Try it: Tally how many lines in the data below include "reset", then please reply with only that figure.

Study material:
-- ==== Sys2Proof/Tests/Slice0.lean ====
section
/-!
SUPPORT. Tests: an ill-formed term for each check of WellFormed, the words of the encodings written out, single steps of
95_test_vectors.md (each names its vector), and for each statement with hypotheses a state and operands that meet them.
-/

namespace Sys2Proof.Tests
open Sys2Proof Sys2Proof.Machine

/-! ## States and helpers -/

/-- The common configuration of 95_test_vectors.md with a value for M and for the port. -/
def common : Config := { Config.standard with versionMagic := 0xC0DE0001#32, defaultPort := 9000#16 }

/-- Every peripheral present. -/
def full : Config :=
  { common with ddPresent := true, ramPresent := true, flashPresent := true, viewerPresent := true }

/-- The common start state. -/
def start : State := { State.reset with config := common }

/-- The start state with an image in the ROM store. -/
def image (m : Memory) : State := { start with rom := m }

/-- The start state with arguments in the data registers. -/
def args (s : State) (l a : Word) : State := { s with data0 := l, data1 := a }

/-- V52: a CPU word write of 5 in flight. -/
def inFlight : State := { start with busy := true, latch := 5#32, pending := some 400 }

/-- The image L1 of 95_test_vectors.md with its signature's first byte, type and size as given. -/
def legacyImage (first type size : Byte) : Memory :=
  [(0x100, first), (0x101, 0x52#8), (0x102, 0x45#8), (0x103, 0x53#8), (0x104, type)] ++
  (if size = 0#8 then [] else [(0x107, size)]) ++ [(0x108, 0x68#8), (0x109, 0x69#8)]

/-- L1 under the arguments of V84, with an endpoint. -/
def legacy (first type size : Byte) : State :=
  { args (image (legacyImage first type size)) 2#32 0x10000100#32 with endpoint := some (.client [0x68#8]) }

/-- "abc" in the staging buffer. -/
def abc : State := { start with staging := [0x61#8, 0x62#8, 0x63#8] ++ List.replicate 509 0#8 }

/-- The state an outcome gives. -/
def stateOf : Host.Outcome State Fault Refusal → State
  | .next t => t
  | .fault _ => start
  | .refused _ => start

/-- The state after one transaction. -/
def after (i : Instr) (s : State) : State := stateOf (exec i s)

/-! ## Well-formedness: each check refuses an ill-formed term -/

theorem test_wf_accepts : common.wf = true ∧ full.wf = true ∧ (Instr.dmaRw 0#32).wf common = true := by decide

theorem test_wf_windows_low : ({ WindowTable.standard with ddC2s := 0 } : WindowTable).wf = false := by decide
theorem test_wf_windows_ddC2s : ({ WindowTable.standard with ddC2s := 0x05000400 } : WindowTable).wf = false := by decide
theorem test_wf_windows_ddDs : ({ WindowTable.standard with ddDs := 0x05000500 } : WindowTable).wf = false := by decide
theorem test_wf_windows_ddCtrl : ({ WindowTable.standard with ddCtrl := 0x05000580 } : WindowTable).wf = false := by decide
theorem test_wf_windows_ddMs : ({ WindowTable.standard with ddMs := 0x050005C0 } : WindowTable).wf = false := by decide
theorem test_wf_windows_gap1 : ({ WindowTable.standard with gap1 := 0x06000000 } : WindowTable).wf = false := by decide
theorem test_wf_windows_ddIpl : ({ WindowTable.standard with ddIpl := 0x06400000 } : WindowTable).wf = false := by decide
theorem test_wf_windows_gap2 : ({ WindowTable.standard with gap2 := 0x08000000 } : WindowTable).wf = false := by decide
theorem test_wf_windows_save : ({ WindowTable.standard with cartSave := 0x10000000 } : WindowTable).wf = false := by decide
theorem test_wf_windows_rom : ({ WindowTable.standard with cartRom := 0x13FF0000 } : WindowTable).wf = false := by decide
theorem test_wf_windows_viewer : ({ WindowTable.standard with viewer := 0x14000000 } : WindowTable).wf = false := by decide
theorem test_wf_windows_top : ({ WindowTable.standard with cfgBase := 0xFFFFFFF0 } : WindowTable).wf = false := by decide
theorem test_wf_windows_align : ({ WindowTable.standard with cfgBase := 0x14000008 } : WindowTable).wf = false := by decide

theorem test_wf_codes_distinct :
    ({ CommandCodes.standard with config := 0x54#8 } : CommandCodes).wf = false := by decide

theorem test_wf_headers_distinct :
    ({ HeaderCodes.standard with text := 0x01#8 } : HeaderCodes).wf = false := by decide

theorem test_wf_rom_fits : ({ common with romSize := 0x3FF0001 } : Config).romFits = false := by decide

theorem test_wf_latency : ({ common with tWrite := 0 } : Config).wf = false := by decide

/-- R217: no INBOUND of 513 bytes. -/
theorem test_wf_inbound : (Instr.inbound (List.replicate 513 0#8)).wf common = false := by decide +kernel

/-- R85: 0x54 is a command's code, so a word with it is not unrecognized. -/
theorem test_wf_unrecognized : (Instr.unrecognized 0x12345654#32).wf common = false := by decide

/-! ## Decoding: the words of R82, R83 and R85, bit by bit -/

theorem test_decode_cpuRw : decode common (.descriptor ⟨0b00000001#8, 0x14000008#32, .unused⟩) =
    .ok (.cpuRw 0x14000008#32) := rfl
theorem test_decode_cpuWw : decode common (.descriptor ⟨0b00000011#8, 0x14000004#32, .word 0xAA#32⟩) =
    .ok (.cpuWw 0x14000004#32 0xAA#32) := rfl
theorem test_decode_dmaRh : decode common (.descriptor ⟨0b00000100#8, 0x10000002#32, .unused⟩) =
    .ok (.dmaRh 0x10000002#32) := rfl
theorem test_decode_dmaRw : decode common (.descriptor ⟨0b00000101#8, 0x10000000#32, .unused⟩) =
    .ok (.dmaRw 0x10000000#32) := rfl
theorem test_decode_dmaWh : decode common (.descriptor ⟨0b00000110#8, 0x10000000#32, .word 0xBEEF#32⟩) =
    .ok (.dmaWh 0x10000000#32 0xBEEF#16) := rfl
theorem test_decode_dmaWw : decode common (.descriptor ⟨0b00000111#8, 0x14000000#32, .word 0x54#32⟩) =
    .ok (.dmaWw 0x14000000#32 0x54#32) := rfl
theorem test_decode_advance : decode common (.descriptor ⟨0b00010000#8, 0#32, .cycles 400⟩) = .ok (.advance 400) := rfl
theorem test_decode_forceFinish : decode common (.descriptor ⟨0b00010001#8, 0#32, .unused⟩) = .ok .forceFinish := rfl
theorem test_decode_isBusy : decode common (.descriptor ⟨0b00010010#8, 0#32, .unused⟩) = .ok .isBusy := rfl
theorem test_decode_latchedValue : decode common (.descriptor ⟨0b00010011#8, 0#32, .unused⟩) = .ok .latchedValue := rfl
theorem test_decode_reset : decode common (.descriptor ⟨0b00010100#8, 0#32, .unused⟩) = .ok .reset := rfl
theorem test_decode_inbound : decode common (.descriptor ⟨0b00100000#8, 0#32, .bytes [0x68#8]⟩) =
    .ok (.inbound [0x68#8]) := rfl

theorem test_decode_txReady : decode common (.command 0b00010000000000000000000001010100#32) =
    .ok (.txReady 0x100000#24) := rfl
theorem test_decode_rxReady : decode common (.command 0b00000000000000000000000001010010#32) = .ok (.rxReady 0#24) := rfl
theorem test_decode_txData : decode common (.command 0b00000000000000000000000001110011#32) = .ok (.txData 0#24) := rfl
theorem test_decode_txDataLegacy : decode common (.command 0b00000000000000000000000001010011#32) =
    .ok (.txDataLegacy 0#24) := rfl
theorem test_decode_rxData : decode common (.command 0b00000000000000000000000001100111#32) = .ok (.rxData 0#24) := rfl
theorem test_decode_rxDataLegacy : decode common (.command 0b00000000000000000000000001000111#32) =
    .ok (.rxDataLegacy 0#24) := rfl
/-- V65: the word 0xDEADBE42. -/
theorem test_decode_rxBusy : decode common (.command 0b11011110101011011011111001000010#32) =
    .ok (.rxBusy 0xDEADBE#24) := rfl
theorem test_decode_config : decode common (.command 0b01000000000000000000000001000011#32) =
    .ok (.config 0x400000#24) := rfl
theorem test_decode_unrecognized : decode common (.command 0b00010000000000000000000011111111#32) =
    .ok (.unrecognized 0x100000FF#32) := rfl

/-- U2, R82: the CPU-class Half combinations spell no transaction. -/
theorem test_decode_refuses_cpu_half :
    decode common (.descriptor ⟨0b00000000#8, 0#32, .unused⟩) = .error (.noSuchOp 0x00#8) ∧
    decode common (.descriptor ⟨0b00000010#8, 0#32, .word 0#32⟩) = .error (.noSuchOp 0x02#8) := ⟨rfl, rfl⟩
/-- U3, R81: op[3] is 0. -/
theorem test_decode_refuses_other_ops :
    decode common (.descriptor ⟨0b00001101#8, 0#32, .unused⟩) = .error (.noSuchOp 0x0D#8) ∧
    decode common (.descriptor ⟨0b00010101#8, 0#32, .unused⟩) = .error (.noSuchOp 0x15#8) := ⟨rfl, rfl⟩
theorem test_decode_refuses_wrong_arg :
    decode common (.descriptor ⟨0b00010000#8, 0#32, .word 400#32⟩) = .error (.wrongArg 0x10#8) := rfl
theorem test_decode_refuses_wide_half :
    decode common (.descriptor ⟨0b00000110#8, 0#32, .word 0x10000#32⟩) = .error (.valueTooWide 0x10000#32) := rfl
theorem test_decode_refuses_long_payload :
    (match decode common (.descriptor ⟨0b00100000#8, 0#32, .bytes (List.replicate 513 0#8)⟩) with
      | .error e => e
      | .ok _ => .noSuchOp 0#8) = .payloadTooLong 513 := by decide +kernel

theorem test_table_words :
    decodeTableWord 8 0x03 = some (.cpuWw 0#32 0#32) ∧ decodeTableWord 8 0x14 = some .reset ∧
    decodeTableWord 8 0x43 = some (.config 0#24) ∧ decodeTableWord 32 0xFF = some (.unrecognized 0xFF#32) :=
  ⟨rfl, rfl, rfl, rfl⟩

---

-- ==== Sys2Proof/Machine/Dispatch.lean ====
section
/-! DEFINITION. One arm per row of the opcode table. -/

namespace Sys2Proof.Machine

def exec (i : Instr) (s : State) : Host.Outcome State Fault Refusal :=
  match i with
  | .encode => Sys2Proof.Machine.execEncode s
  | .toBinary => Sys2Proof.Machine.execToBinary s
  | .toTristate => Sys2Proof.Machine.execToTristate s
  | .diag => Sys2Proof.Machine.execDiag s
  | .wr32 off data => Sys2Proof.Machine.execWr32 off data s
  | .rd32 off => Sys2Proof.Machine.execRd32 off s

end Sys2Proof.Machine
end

Response for this exercise: 3